2.6 Statistical analysis

All statistical analyses were done using R version 4.4.1. An analysis of variance (ANOVA) was performed on data generated in each experiment alongside a Tukey multiple-comparison test. To determine significance between treatments a P value of <0.05 was set.

3 Results3.1 Fusarium verticillioides inhibits Aspergillus flavus growth through fumonisin

Initially, wild-type strains of A. flavus and F. verticillioides were confronted with each other on PDA. Inhibition of A. flavus growth was observed as a sharp line of demarcation, beyond which it did not grow (Figure 1). To determine if aflatoxin and/or fumonisin were involved in this interaction, nonproducing mutants were utilized. For this study, an aflatoxin non-producing aflR deletion strain was created as described in the Methods section above (Supplementary Figure S1A). Pyrithiamine resistant transformants were further confirmed with diagnostic PCR (Supplementary Figures S1B–E). For a fumonisin non-producing strain of F. verticillioides, a strain with a disruption of the FvFUM1 gene from previous work was utilized (Proctor et al., 1999; Desjardins et al., 2002). The aflatoxin non-producing mutant (ΔaflR) confronted with wild-type F. verticillioides showed an even sharper demarcation line than observed with wild type A. flavus, suggesting that aflatoxin diminishes the competitive edge of F. verticillioides over A. flavus (Figure 1). Likewise, when confronted with the fumonisin non-producing mutant (Δfvfum1) the growth of wild-type A. flavus was clearly less inhibited, and its colony made direct contact with the fumonisin non-producing mutant. Additionally, when non-toxigenic competitor strains are confronted, the result is similar to the A. flavus wild-type vs Δfvfum1 interaction with the colonies making contact. These results indicate that both aflatoxin and fumonisin are, in part, responsible for competitor growth inhibition in these interactions.

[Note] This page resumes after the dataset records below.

-- ==== Sys2Proof/Machine/Regs.lean ====
section
/-! DEFINITION. What every CSR reads (01 R36, 02 R63, 03 R99, 04 R128, 06 R184, 07 R216 to R219, 08 R244, R245, 09 R262,
10 R288, 11 R318 to R320, 12 R351, 15 R424, R425, 16 R443, 17 R459, 18 R483), the words that a read latches, and the
words of shared SRAM that show state (13 R375, 19 R490). A register that is not listed reads 0 (16 R433). -/

namespace Sys2Proof.Machine

/-- The index of an offset in an array of registers: base, stride, count. -/
def nth (o base stride count : Nat) : Option Nat :=
  if base ≤ o ∧ (o - base) % stride = 0 ∧ (o - base) / stride < count then some ((o - base) / stride) else none

/-- Word 0 of a record, and all four (18 R463). -/
def Rec.word0 (r : Rec) : Word :=
  let cls := match r.cls with | .note => 0 | .fault => 1 | .fatal => 2
  pack [(0, 16, r.code), (16, 2, cls), (18, 1, b2n r.safe), (19, 1, b2n r.during), (24, 8, r.repeats)]
def Rec.words (r : Rec) : List Word := [r.word0, lo32 r.blk, hi32 r.blk, w32 r.detail]

/-! SYS, BUS, MEM, ERR -/

def peekSys (c : Chip) (o : Nat) : Word :=
  let s := c.sys
  match o with
  | 0x10 => lo32 s.blk
  | 0x14 => s.blkHi
  | 0x18 => pack [(0, 1, b2n s.tickRun), (1, 1, b2n s.mediaSilent), (2, 2, Profile.code s.profile), (4, 1, b2n s.audioEn)]
  | 0x1C => pack [(0, 20, s.cycles)]
  | 0x20 => w32 c.powered.toNat
  | 0x24 => w32 s.engOverrun.toNat
  | 0x30 => w32 s.xqSilent.toNat
  | 0x34 => w32 s.xqLatch.toNat
  | _ => 0

def peekBus (c : Chip) (o : Nat) : Word :=
  let b := c.bus
  match nth o 0x100 4 32, nth o 0x180 4 32 with
  | some n, _ => w32 (c.owner n).toNat
  | _, some n => w32 (c.owner n).toNat
  | _, _ =>
    match o with
    | 0x00 => pack [(0, 1, b2n c.service), (1, 1, b2n b.errSeen), (2, 1, b2n b.timeoutSeen), (3, 1, b2n b.semSeen)]
    | 0x04 => pack [(24, 8, b.service.toNat)]
    | 0x10 => b.errCount
    | 0x14 => b.firstAddr
    | 0x18 => b.firstInfo
    | 0x1C => b.lastAddr
    | 0x20 => b.lastInfo
    | 0x30 => if c.clk < b.lockAt + 16 then pack [(0, 8, b.lockSeq.1.toNat), (8, 5, b.lockSeq.2.toNat)] else 0
    | 0x34 => b.timeouts
    | 0x200 => w32 (packBits 32 fun n => c.owner n ≠ 0)
    | 0x208 => pack [(0, 8, b.semMaster.toNat), (8, 5, b.semLock.toNat), (13, 3, b.semCause.toNat), (16, 16, b.semCount)]
    | _ => 0

def peekMem (c : Chip) (o : Nat) : Word :=
  let m := c.mem
  match nth o 0x30 4 4 with
  | some ch => m.dmaAddr.getD ch 0
  | none =>
    match o with
    | 0x00 => pack [(0, 1, b2n m.ceSeen), (1, 1, b2n m.ueSeen), (2, 1, b2n m.repeatSeen), (3, 1, b2n m.bgRun), (4, 4, m.dmaHalt.toNat)]
    | 0x04 => m.ce
    | 0x08 => m.ue
    | 0x0C => m.poison
    | 0x10 => m.firstAddr
    | 0x14 => m.firstInfo
    | 0x18 => m.lastAddr
    | 0x1C => m.lastInfo
    | 0x40 => m.dmaHalts
    | 0x50 => if m.bgRun then w32 (c.rinseAddr (Config.rinsePos c.clk)) else 0
    | 0x54 => m.bgPasses
    | 0x58 => m.bgUe
    | _ => 0

def Chip.errStatus (c : Chip) : Word :=
  let e := c.err
  pack [(0, 1, b2n e.safe), (1, 1, b2n e.handling.isSome), (2, 1, b2n c.faultN), (3, 1, b2n e.exiting.isSome),
    (4, 1, b2n e.first.isSome), (5, 5, e.queue.length), (10, 1, b2n e.overflowSeen), (11, 1, b2n e.fatalSeen),
    (12, 1, b2n e.reloading), (13, 1, b2n e.lostHold), (14, 1, b2n e.entry.isSome)]

def peekErr (c : Chip) (o : Nat) : Word :=
  let e := c.err
  let word0 := fun (r : Option Rec) => match r with | some r => r.word0 | none => 0
  match o with
  | 0x00 => c.errStatus
  | 0x04 => word0 e.first
  | 0x08 => lo32 e.firstView.1
  | 0x0C => hi32 e.firstView.1
  | 0x10 => w32 e.firstView.2
  | 0x20 => word0 e.queue.head?
  | 0x24 => lo32 e.headView.1
  | 0x28 => hi32 e.headView.1
  | 0x2C => w32 e.headView.2
  | 0x40 => pack [(0, 16, e.lostCount), (16, 16, e.lostLast)]
  | 0x44 => e.notes
  | 0x48 => e.faults
  | 0x4C => e.fatals
  | 0x50 => pack [(0, 16, e.safeCause), (16, 2, e.safeReason)]
  | 0x54 => lo32 e.safeBlk
  | 0x58 => pack [(0, 16, e.safeEntries.toNat), (16, 16, e.safeExits.toNat)]
  | 0x5C => w32 (match e.handling with | some h => h.1 | none => 0)
  | _ => 0

/-! MBX, HOST -/

def peekChannel (c : Chip) (k o : Nat) : Word :=
  let x := c.mbxCh k
  match nth o 0 4 16 with
  | some i => x.msg.getD i 0
  | none =>
    match o with
    | 0x40 => pack [(0, 5, x.len.toNat), (8, 1, b2n x.go)]
    | 0x44 => if x.go then w32 (min 0xFFFFFFFF ((c.clk - x.goAt) / usClk)) else 0
    | 0x48 => pack [(0, 16, x.acked.toNat), (16, 16, x.cancelled.toNat)]
    | _ => 0

def peekMbx (c : Chip) (o : Nat) : Word :=
  let b := c.mbx
  if 0x1000 ≤ o ∧ o < 0x2000 then peekChannel c ((o - 0x1000) / 0x100) (o % 0x100)
  else if 0x2000 ≤ o ∧ o < 0x21C0 then
    let i := (o - 0x2000) / 0x10
    match o % 0x10 with
    | 0 => b.bells.getD i 0
    | 4 => b.masks.getD i 0
    | 8 => b.bells.getD i 0 &&& 0x7FFF0000
    | _ => 0
  else match nth o 0 4 16 with
    | some k => let x := c.mbxCh k; pack [(0, 8, x.sender.toNat), (8, 8, x.receiver.toNat), (16, 1, b2n x.valid)]
    | none =>
      match o with
      | 0x40 => w32 (b2n b.locked)
      | 0x44 => w32 b.crossWait.toNat
      | 0x48 => pack [(0, 16, b.cross.toNat), (16, 1, b2n b.accessErr)]
      | 0x4C => pack [(0, 8, b.logMaster.toNat), (8, 4, b.logChannel.toNat), (12, 3, b.logCause.toNat)]
      | 0x50 => b.crossEvents
      | _ => 0

def peekHost (c : Chip) (o : Nat) : Word :=
  let h := c.host
  if 0x1000 ≤ o ∧ o < 0x1200 then (h.msix.getD ((o - 0x1000) / 16) []).getD (o % 16 / 4) 0
  else match o with
    | 0x2000 => w32 (packBits 32 fun v => h.pend.getLsbD v && h.masked v)
    | 0x00 => pack [(0, 1, b2n h.linkUp), (1, 2, h.speed.toNat), (3, 3, h.width.toNat), (6, 1, b2n h.bme), (7, 1, b2n h.msixEn),
        (8, 1, b2n h.reqIdxErr), (9, 1, b2n h.rplIdxErr), (10, 1, b2n h.resetSeen)]
    | 0x04 => 0x0009DA35
    | 0x10 => 0x407E0000
    | 0x14 => w32 h.reqProd.toNat
    | 0x18 => w32 h.reqCons.toNat
    | 0x20 => 0x407E4000
    | 0x24 => w32 h.rplProd.toNat
    | 0x28 => w32 h.rplCons.toNat
    | 0x40 => h.pend
    | 0x44 => c.rawWord
    | 0x48 => h.spiIrqEn
    | 0x4C => w32 h.tickDiv.toNat
    | 0x50 => pack [(0, 8, h.spiLast.toNat), (8, 8, h.spiOpcode.toNat), (16, 16, h.spiErrors)]
    | 0x54 => h.spiErrAddr
    | _ => 0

Figure 1. Fumonisin plays a role in F. verticillioides inhibition of A. flavus growth. Wild-type and/or atoxigenic mutant (ΔaflR and/or Δfvfum1) strains of both A. flavus (Af) and F. verticillioides (Fv) were point inoculated onto PDA and grown for 7 days at 28°C in the dark. Experiment was done three different times with three biological replicates.

3.2 Aflatoxin suppresses production of fumonisin in F. verticillioides

With the demonstrated effect of mycotoxin production on their competitor’s growth, we investigated the effect each mycotoxin had on its competitor’s mycotoxin production. Using the same strains as above, F. verticillioides and A. flavus were point inoculated equidistant from each the plate center and grown for 5 days to prevent direct contact (Figure 2A). Agar plugs were collected from three locations: between colonies, the proximal edge of each colony closest to its competitor, and the distal edge (Figure 2B). This was done to determine if the effects of mycotoxin exposure were localized to one area or if a colony-wide response was caused. In response to the competitor fungus, both A. flavus and F. verticillioides secreted mycotoxins at higher levels than monoculture controls (Figures 2C, D).

Figure 2. In direct competition with A. flavus, aflatoxin suppresses fumonisin production by F. verticillioides. (A) A. flavus (Af) and F. verticillioides (Fv) strains grown for 5 days at 28°C in the dark. (B) Collection sites from fungal cultures for mycotoxin analysis via LC/MS. (C) Aflatoxin B1 production by A. flavus in response to F. verticillioides wild-type and Δfvfum1 strains. (D) Fumonisin B1 analysis of F. verticillioides culture in response to A. flavus wild-type and ΔaflR strains. The controls used in C & D were the monocultures shown in (A) Different letters above each column indicate that the values are statistically different (P<0.05) based on results of an ANOVA run with Tukey test comparison. Experiment was three done different times with three biological replicates.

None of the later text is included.